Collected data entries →
/-! ## Jobs and recovery (15_partitions.md, 16_recovery.md) -/

/-- A running evaluation (R427, R428): its version, the host command or the window it was started
for. -/
structure Eval where
  version : Nat
  cmd : Option CmdId
  window : Nat
  deriving DecidableEq, Repr

/-- What the Reckoner keeps of a job beside the job table (R415, R419, R427, R428, R441, R450, R454). -/
structure JobInfo where
  manDie : Nat := 0
  manAddr : Nat := 0
  /-- `LEDGER` and `PLACED` of the manifest's header -/
  ledger : Bool := false
  placed : Bool := false
  /-- PAUSED by a ledger STOP -/
  stopPause : Bool := false
  limitMs : Nat := 0
  eval : Option Eval := none
  /-- a window that waits for its automatic run, and the stages already pinned for it or for the run: 4 ×
  logical die + stage (R428) -/
  evalWait : Option Nat := none
  evalPins : List Nat := []
  /-- logical dies that have applied a COMMIT, with its window (R428) -/
  commits : Tab Nat := []
  /-- parison pins: 4 × logical die + stage, window, and whether it is pinned (R454) -/
  parisons : List (Nat × Nat × Bool) := []
  /-- times of the device resets that its recovery started, on the MGTCLK counter (R441) -/
  resets : List Nat := []
  /-- what a running restore of the job serves: 0 none, 1 recovery (R450), 2 RESTORE (R455), 3 autostart
  (R82) -/
  restoring : Nat := 0
  /-- the Lehr rod that RECOVERY_SET named (R456) -/
  rod : Option Nat := none
  deriving DecidableEq, Repr

/-- A capture record (R447). -/
structure Capture where
  die : Nat
  window : Nat
  job : Nat
  bytes : Bytes
  deriving DecidableEq, Repr

/-- The pins (R56, R58). -/
structure Pins where
  vddAon : Bool := false
  pwrok : Bool := false
  rstReleased : Bool := false
  perstReleased : Bool := false
  deriving DecidableEq, Repr

/-- The worlds of R388, as the bits of the WORLDS section (R389). -/
structure Worlds where
  dies : BitVec 64 := 0
  engines : BitVec 8 := 0
  functions : BitVec 9 := 0
  queues : BitVec 36 := 0
  dbg : BitVec 2 := 0
  deriving DecidableEq, Repr

/-- The Crucible beside its registers (R392 to R398, R404, R407). -/
structure Crucible where
  /-- owner key and K_rec of one-time storage, once PROVISION has written them -/
  otp : Option (Bytes × Bytes) := none
  /-- command master key KM -/
  km : Option Bytes := none
  /-- last accepted counter of each stream: 16 × fetch point + key -/
  streams : Tab Nat := []
  /-- signature indices in hand: next and limit -/
  attNext : Nat := 0
  attEnd : Nat := 0
  deriving DecidableEq, Repr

Brief → Please copy out the preceding data in full, exactly as written.

Response for this exercise →
/-! ## Jobs and recovery (15_partitions.md, 16_recovery.md) -/

/-- A running evaluation (R427, R428): its version, the host command or the window it was started
for. -/
structure Eval where
  version : Nat
  cmd : Option CmdId
  window : Nat
  deriving DecidableEq, Repr

/-- What the Reckoner keeps of a job beside the job table (R415, R419, R427, R428, R441, R450, R454). -/
structure JobInfo where
  manDie : Nat := 0
  manAddr : Nat := 0
  /-- `LEDGER` and `PLACED` of the manifest's header -/
  ledger : Bool := false
  placed : Bool := false
  /-- PAUSED by a ledger STOP -/
  stopPause : Bool := false
  limitMs : Nat := 0
  eval : Option Eval := none
  /-- a window that waits for its automatic run, and the stages already pinned for it or for the run: 4 ×
  logical die + stage (R428) -/
  evalWait : Option Nat := none
  evalPins : List Nat := []
  /-- logical dies that have applied a COMMIT, with its window (R428) -/
  commits : Tab Nat := []
  /-- parison pins: 4 × logical die + stage, window, and whether it is pinned (R454) -/
  parisons : List (Nat × Nat × Bool) := []
  /-- times of the device resets that its recovery started, on the MGTCLK counter (R441) -/
  resets : List Nat := []
  /-- what a running restore of the job serves: 0 none, 1 recovery (R450), 2 RESTORE (R455), 3 autostart
  (R82) -/
  restoring : Nat := 0
  /-- the Lehr rod that RECOVERY_SET named (R456) -/
  rod : Option Nat := none
  deriving DecidableEq, Repr

/-- A capture record (R447). -/
structure Capture where
  die : Nat
  window : Nat
  job : Nat
  bytes : Bytes
  deriving DecidableEq, Repr

/-- The pins (R56, R58). -/
structure Pins where
  vddAon : Bool := false
  pwrok : Bool := false
  rstReleased : Bool := false
  perstReleased : Bool := false
  deriving DecidableEq, Repr

/-- The worlds of R388, as the bits of the WORLDS section (R389). -/
structure Worlds where
  dies : BitVec 64 := 0
  engines : BitVec 8 := 0
  functions : BitVec 9 := 0
  queues : BitVec 36 := 0
  dbg : BitVec 2 := 0
  deriving DecidableEq, Repr

/-- The Crucible beside its registers (R392 to R398, R404, R407). -/
structure Crucible where
  /-- owner key and K_rec of one-time storage, once PROVISION has written them -/
  otp : Option (Bytes × Bytes) := none
  /-- command master key KM -/
  km : Option Bytes := none
  /-- last accepted counter of each stream: 16 × fetch point + key -/
  streams : Tab Nat := []
  /-- signature indices in hand: next and limit -/
  attNext : Nat := 0
  attEnd : Nat := 0
  deriving DecidableEq, Repr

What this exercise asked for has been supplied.